SULTENG RAYA — Kamar Dagang dan Industri (Kadin) Sulawesi Tengah mempertemukan pelaku usaha dengan Kadin Indonesia dalam agenda Business Matching Kadin Indonesia x Pelaku Usaha Sulteng, Rabu (16/9/2026), di Grand Sya Hotel Palu.

Forum tersebut diarahkan menjadi ruang memperluas jejaring bisnis, membuka peluang investasi, serta menghubungkan potensi usaha di Sulawesi Tengah dengan pasar nasional hingga internasional.

Wakil Ketua Umum Kadin Indonesia Bidang Koordinasi Hukum dan HAM, Sarana dan Prasarana, Muhammad Aziz Syamsuddin, saat membuka kegiatan mengatakan, keberadaan Kadin harus mampu memberi manfaat nyata bagi dunia usaha. Menurutnya, Kadin bukan sekadar wadah berhimpun, tetapi harus menjadi jembatan yang mempertemukan potensi daerah dengan pasar dan jaringan bisnis yang lebih luas.
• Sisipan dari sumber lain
-- ==== Sys2Proof/Laws/MemMigrate.lean ====
section
/-! SUPPORT. What each operation of Migrate.lean does to memory: nothing, or it keeps the canonical form. -/

set_option linter.all false

namespace Sys2Proof.Machine

theorem State.migStatus_wf (s : State) (die : Nat) (req : Nat) (st : Nat) (h : Memory.wf s.mem = true) : Memory.wf (State.migStatus s die req st).mem = true := by
  unfold State.migStatus
  repeat' first
    | (with_reducible assumption)
    | (with_reducible exact trivial)
    | (with_reducible apply State.devWrite_wf)
    | (with_reducible apply MoveWf.ok)
    | (with_reducible apply MoveWf.wait)
    | (with_reducible apply MoveWf.fault)
    | (with_reducible apply OptWf.some)
    | (with_reducible exact OptWf.none)
    | (with_reducible apply OutWf.next)
    | (with_reducible exact OutWf.fault)
    | (with_reducible exact OutWf.refused)
    | dsimp only
    | split
    | (with_reducible apply foldl_wf <;> [intro _ _ _; skip])
    | (with_reducible apply getD_map_wf <;> [intro _; skip])
    | (with_reducible apply elim_wf <;> [intro _; skip])
    | (with_reducible apply getD_wf)
    | (with_reducible apply foldl_wf1 <;> [intro _ _ _; skip])
    | (with_reducible apply OptWf.of; assumption)
    | (with_reducible apply AllocWf.placed; assumption)
    | (with_reducible apply AllocWf.waits; assumption)
    | (with_reducible apply State.allocate_wf)
    | (with_reducible apply State.actRow_wf)
    | (with_reducible apply MoveWf.of_ok; assumption)
    | (with_reducible apply MoveWf.of_wait; assumption)
    | (with_reducible apply MoveWf.of_fault; assumption)
    | (with_reducible apply MoveWf.bind <;> [skip; intro _ _])
    | (with_reducible apply OptWf.findSome; intro _)
    | (with_reducible apply OptWf.map; intro _ _)
    | (intro _ _)
    | (with_reducible apply Memory.wf_filter)
    | (with_reducible apply State.write_wf)
    | (with_reducible apply State.writeAt_wf)
    | (with_reducible apply State.writeNat_wf)

theorem State.shootDown_mem (s : State) (leafPA : Nat) : (State.shootDown s leafPA).mem = s.mem := by
  unfold State.shootDown
  repeat' first
    | (with_reducible rfl)
    | rw [State.clearFrames_mem]
    | dsimp only
    | split
    | (refine foldl_mem _ ?_ _ _ |>.trans ?_ <;> [intro _ _; skip])
    | (with_reducible apply getD_map_mem <;> [intro _; skip])
    | (with_reducible apply elim_mem <;> [intro _; skip])
    | (refine foldl_mem1 _ ?_ _ _ |>.trans ?_ <;> [intro _ _; skip])

theorem State.checkInPage_mem (s : State) (m : Migration) : (State.checkInPage s m).mem = s.mem := by
  unfold State.checkInPage
  repeat' first
    | (with_reducible rfl)
    | rw [State.checkIn_mem]
    | dsimp only
    | split
    | (refine foldl_mem _ ?_ _ _ |>.trans ?_ <;> [intro _ _; skip])
    | (with_reducible apply getD_map_mem <;> [intro _; skip])
    | (with_reducible apply elim_mem <;> [intro _; skip])
    | (refine foldl_mem1 _ ?_ _ _ |>.trans ?_ <;> [intro _ _; skip])

theorem State.takeRequest_wf (s : State) (die : Nat) (req : Nat) (h : Memory.wf s.mem = true) : Memory.wf (State.takeRequest s die req).mem = true := by
  unfold State.takeRequest
  repeat' first
    | (with_reducible assumption)
    | (with_reducible exact trivial)
    | rw [State.checkInPage_mem]
    | rw [State.shootDown_mem]
    | (with_reducible apply State.devWrite_wf)
    | (with_reducible apply State.migStatus_wf)
    | (with_reducible apply MoveWf.ok)
    | (with_reducible apply MoveWf.wait)
    | (with_reducible apply MoveWf.fault)
    | (with_reducible apply OptWf.some)
    | (with_reducible exact OptWf.none)
    | (with_reducible apply OutWf.next)
    | (with_reducible exact OutWf.fault)
    | (with_reducible exact OutWf.refused)
    | dsimp only
    | split
    | (with_reducible apply foldl_wf <;> [intro _ _ _; skip])
    | (with_reducible apply getD_map_wf <;> [intro _; skip])
    | (with_reducible apply elim_wf <;> [intro _; skip])
    | (with_reducible apply getD_wf)
    | (with_reducible apply foldl_wf1 <;> [intro _ _ _; skip])
    | (with_reducible apply OptWf.of; assumption)
    | (with_reducible apply AllocWf.placed; assumption)
    | (with_reducible apply AllocWf.waits; assumption)
    | (with_reducible apply State.allocate_wf)
    | (with_reducible apply State.actRow_wf)
    | (with_reducible apply MoveWf.of_ok; assumption)
    | (with_reducible apply MoveWf.of_wait; assumption)
    | (with_reducible apply MoveWf.of_fault; assumption)
    | (with_reducible apply MoveWf.bind <;> [skip; intro _ _])
    | (with_reducible apply OptWf.findSome; intro _)
    | (with_reducible apply OptWf.map; intro _ _)
    | (intro _ _)
    | (with_reducible apply Memory.wf_filter)
    | (with_reducible apply State.write_wf)
    | (with_reducible apply State.writeAt_wf)
    | (with_reducible apply State.writeNat_wf)

theorem execMigrationTake_wf (die : Nat) (s : State) (h : Memory.wf s.mem = true) : OutWf (execMigrationTake die s) := by
  unfold execMigrationTake
  repeat' first
    | (with_reducible assumption)
    | (with_reducible exact trivial)
    | rw [State.csrPut_mem]
    | rw [State.post_mem]
    | (with_reducible apply State.takeRequest_wf)
    | (with_reducible apply MoveWf.ok)
    | (with_reducible apply MoveWf.wait)
    | (with_reducible apply MoveWf.fault)
    | (with_reducible apply OptWf.some)
    | (with_reducible exact OptWf.none)
    | (with_reducible apply OutWf.next)
    | (with_reducible exact OutWf.fault)
    | (with_reducible exact OutWf.refused)
    | dsimp only
    | split
    | (with_reducible apply foldl_wf <;> [intro _ _ _; skip])
    | (with_reducible apply getD_map_wf <;> [intro _; skip])
    | (with_reducible apply elim_wf <;> [intro _; skip])
    | (with_reducible apply getD_wf)
    | (with_reducible apply foldl_wf1 <;> [intro _ _ _; skip])
    | (with_reducible apply OptWf.of; assumption)
    | (with_reducible apply AllocWf.placed; assumption)
    | (with_reducible apply AllocWf.waits; assumption)
    | (with_reducible apply State.allocate_wf)
    | (with_reducible apply State.actRow_wf)
    | (with_reducible apply MoveWf.of_ok; assumption)
    | (with_reducible apply MoveWf.of_wait; assumption)
    | (with_reducible apply MoveWf.of_fault; assumption)
    | (with_reducible apply MoveWf.bind <;> [skip; intro _ _])
    | (with_reducible apply OptWf.findSome; intro _)
    | (with_reducible apply OptWf.map; intro _ _)
    | (intro _ _)
    | (with_reducible apply Memory.wf_filter)
    | (with_reducible apply State.write_wf)
    | (with_reducible apply State.writeAt_wf)
    | (with_reducible apply State.writeNat_wf)

theorem State.modMig_mem (s : State) (die : Nat) (id : Nat) (f : Migration → Migration) : (State.modMig s die id f).mem = s.mem := by
  unfold State.modMig
  repeat' first
    | (with_reducible rfl)
    | dsimp only
    | split
    | (refine foldl_mem _ ?_ _ _ |>.trans ?_ <;> [intro _ _; skip])
    | (with_reducible apply getD_map_mem <;> [intro _; skip])
    | (with_reducible apply elim_mem <;> [intro _; skip])
    | (refine foldl_mem1 _ ?_ _ _ |>.trans ?_ <;> [intro _ _; skip])

theorem execMigrationDrained_wf (die : Nat) (id : Nat) (s : State) (h : Memory.wf s.mem = true) : OutWf (execMigrationDrained die id s) := by
  unfold execMigrationDrained
  repeat' first
    | (with_reducible assumption)
    | (with_reducible exact trivial)
    | rw [State.modMig_mem]
    | rw [State.post_mem]
    | (with_reducible apply MoveWf.ok)
    | (with_reducible apply MoveWf.wait)
    | (with_reducible apply MoveWf.fault)
    | (with_reducible apply OptWf.some)
    | (with_reducible exact OptWf.none)
    | (with_reducible apply OutWf.next)
    | (with_reducible exact OutWf.fault)
    | (with_reducible exact OutWf.refused)
    | dsimp only
    | split
    | (with_reducible apply foldl_wf <;> [intro _ _ _; skip])
    | (with_reducible apply getD_map_wf <;> [intro _; skip])
    | (with_reducible apply elim_wf <;> [intro _; skip])
    | (with_reducible apply getD_wf)
    | (with_reducible apply foldl_wf1 <;> [intro _ _ _; skip])
    | (with_reducible apply OptWf.of; assumption)
    | (with_reducible apply AllocWf.placed; assumption)
    | (with_reducible apply AllocWf.waits; assumption)
    | (with_reducible apply State.allocate_wf)
    | (with_reducible apply State.actRow_wf)
    | (with_reducible apply MoveWf.of_ok; assumption)
    | (with_reducible apply MoveWf.of_wait; assumption)
    | (with_reducible apply MoveWf.of_fault; assumption)
    | (with_reducible apply MoveWf.bind <;> [skip; intro _ _])
    | (with_reducible apply OptWf.findSome; intro _)
    | (with_reducible apply OptWf.map; intro _ _)
    | (intro _ _)
    | (with_reducible apply Memory.wf_filter)
    | (with_reducible apply State.write_wf)
    | (with_reducible apply State.writeAt_wf)
    | (with_reducible apply State.writeNat_wf)

theorem copyLines_wf (die src dst n : Nat) (s : State) (h : Memory.wf s.mem = true) :
    Memory.wf (copyLines die src dst n s).mem = true := by
  induction n generalizing s with
  | zero => exact h
  | succ n ih => exact State.devWrite_wf _ _ _ _ (ih s h)

theorem State.dropFrame_mem (s : State) (m : Migration) : (State.dropFrame s m).mem = s.mem := by
  unfold State.dropFrame
  repeat' first
    | (with_reducible rfl)
    | dsimp only
    | split
    | (refine foldl_mem _ ?_ _ _ |>.trans ?_ <;> [intro _ _; skip])
    | (with_reducible apply getD_map_mem <;> [intro _; skip])
    | (with_reducible apply elim_mem <;> [intro _; skip])
    | (refine foldl_mem1 _ ?_ _ _ |>.trans ?_ <;> [intro _ _; skip])

theorem State.retagged_mem (s : State) (m : Migration) : (State.retagged s m).mem = s.mem := by
  unfold State.retagged
  repeat' first
    | (with_reducible rfl)
    | dsimp only
    | split
    | (refine foldl_mem _ ?_ _ _ |>.trans ?_ <;> [intro _ _; skip])
    | (with_reducible apply getD_map_mem <;> [intro _; skip])
    | (with_reducible apply elim_mem <;> [intro _; skip])
    | (refine foldl_mem1 _ ?_ _ _ |>.trans ?_ <;> [intro _ _; skip])

theorem State.endLeaf_wf (s : State) (die : Nat) (m : Migration) (pa : Nat) (h : Memory.wf s.mem = true) : OptWf (State.endLeaf s die m pa) := by
  unfold State.endLeaf
  repeat' first
    | (with_reducible assumption)
    | (with_reducible exact trivial)
    | (with_reducible apply State.devWrite_wf)
    | (with_reducible apply MoveWf.ok)
    | (with_reducible apply MoveWf.wait)
    | (with_reducible apply MoveWf.fault)
    | (with_reducible apply OptWf.some)
    | (with_reducible exact OptWf.none)
    | (with_reducible apply OutWf.next)
    | (with_reducible exact OutWf.fault)
    | (with_reducible exact OutWf.refused)
    | dsimp only
    | split
    | (with_reducible apply foldl_wf <;> [intro _ _ _; skip])
    | (with_reducible apply getD_map_wf <;> [intro _; skip])
    | (with_reducible apply elim_wf <;> [intro _; skip])
    | (with_reducible apply getD_wf)
    | (with_reducible apply foldl_wf1 <;> [intro _ _ _; skip])
    | (with_reducible apply OptWf.of; assumption)
    | (with_reducible apply AllocWf.placed; assumption)
    | (with_reducible apply AllocWf.waits; assumption)
    | (with_reducible apply State.allocate_wf)
    | (with_reducible apply State.actRow_wf)
    | (with_reducible apply MoveWf.of_ok; assumption)
    | (with_reducible apply MoveWf.of_wait; assumption)
    | (with_reducible apply MoveWf.of_fault; assumption)
    | (with_reducible apply MoveWf.bind <;> [skip; intro _ _])
    | (with_reducible apply OptWf.findSome; intro _)
    | (with_reducible apply OptWf.map; intro _ _)
    | (intro _ _)
    | (with_reducible apply Memory.wf_filter)
    | (with_reducible apply State.write_wf)
    | (with_reducible apply State.writeAt_wf)
    | (with_reducible apply State.writeNat_wf)

theorem execMigrationCopyDone_wf (die : Nat) (id : Nat) (how : CopyEnd) (s : State) (h : Memory.wf s.mem = true) : OutWf (execMigrationCopyDone die id how s) := by
  unfold execMigrationCopyDone
  repeat' first
    | (with_reducible assumption)
    | (with_reducible exact trivial)
    | rw [State.dropFrame_mem]
    | rw [State.post_mem]
    | rw [State.retagged_mem]
    | (with_reducible apply State.endLeaf_wf)
    | (with_reducible apply State.migStatus_wf)
    | (with_reducible apply State.releaseUnit_wf)
    | (with_reducible apply copyLines_wf)
    | (with_reducible apply MoveWf.ok)
    | (with_reducible apply MoveWf.wait)
    | (with_reducible apply MoveWf.fault)
    | (with_reducible apply OptWf.some)
    | (with_reducible exact OptWf.none)
    | (with_reducible apply OutWf.next)
    | (with_reducible exact OutWf.fault)
    | (with_reducible exact OutWf.refused)
    | dsimp only
    | split
    | (with_reducible apply foldl_wf <;> [intro _ _ _; skip])
    | (with_reducible apply getD_map_wf <;> [intro _; skip])
    | (with_reducible apply elim_wf <;> [intro _; skip])
    | (with_reducible apply getD_wf)
    | (with_reducible apply foldl_wf1 <;> [intro _ _ _; skip])
    | (with_reducible apply OptWf.of; assumption)
    | (with_reducible apply AllocWf.placed; assumption)
    | (with_reducible apply AllocWf.waits; assumption)
    | (with_reducible apply State.allocate_wf)
    | (with_reducible apply State.actRow_wf)
    | (with_reducible apply MoveWf.of_ok; assumption)
    | (with_reducible apply MoveWf.of_wait; assumption)
    | (with_reducible apply MoveWf.of_fault; assumption)
    | (with_reducible apply MoveWf.bind <;> [skip; intro _ _])
    | (with_reducible apply OptWf.findSome; intro _)
    | (with_reducible apply OptWf.map; intro _ _)
    | (intro _ _)
    | (with_reducible apply Memory.wf_filter)
    | (with_reducible apply State.write_wf)
    | (with_reducible apply State.writeAt_wf)
    | (with_reducible apply State.writeNat_wf)

end Sys2Proof.Machine
end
“Business Matching ini adalah agenda yang perlu kita sama-sama mempertemukan sumber kelebihan dari kabupaten/kota untuk kita jadikan network, kemudian kita temukan para pebisnis untuk kita sambungkan, baik di Jakarta, Pulau Jawa, atau juga ke internasional,” kata Aziz.

Ia mengibaratkan Kadin sebagai sebuah perahu yang membawa potensi sumber daya daerah menuju pasar yang lebih luas. Karena itu, potensi yang dimiliki kabupaten/kota di Sulawesi Tengah perlu dipetakan dan kemudian dipertemukan dengan pelaku usaha yang mampu mengembangkan peluang tersebut.

Aziz juga menyoroti pentingnya infrastruktur pendukung investasi, terutama konektivitas transportasi dan ketersediaan akomodasi. Menurutnya, ketika investasi dan kegiatan bisnis masuk ke suatu daerah, kebutuhan terhadap hotel, transportasi, hingga sumber daya manusia di sektor jasa ikut meningkat.

Karena itu, ia mendorong agar dunia pendidikan, termasuk perguruan tinggi dan pendidikan vokasi, dapat menyesuaikan kebutuhan sumber daya manusia dengan potensi ekonomi daerah. “Kalau parameter investor, orang luar mau masuk di sini, orang pasti lihat pertama bandaranya. Kalau bandaranya bagus, hotelnya bagus, orang baru mau masuk,” ujarnya.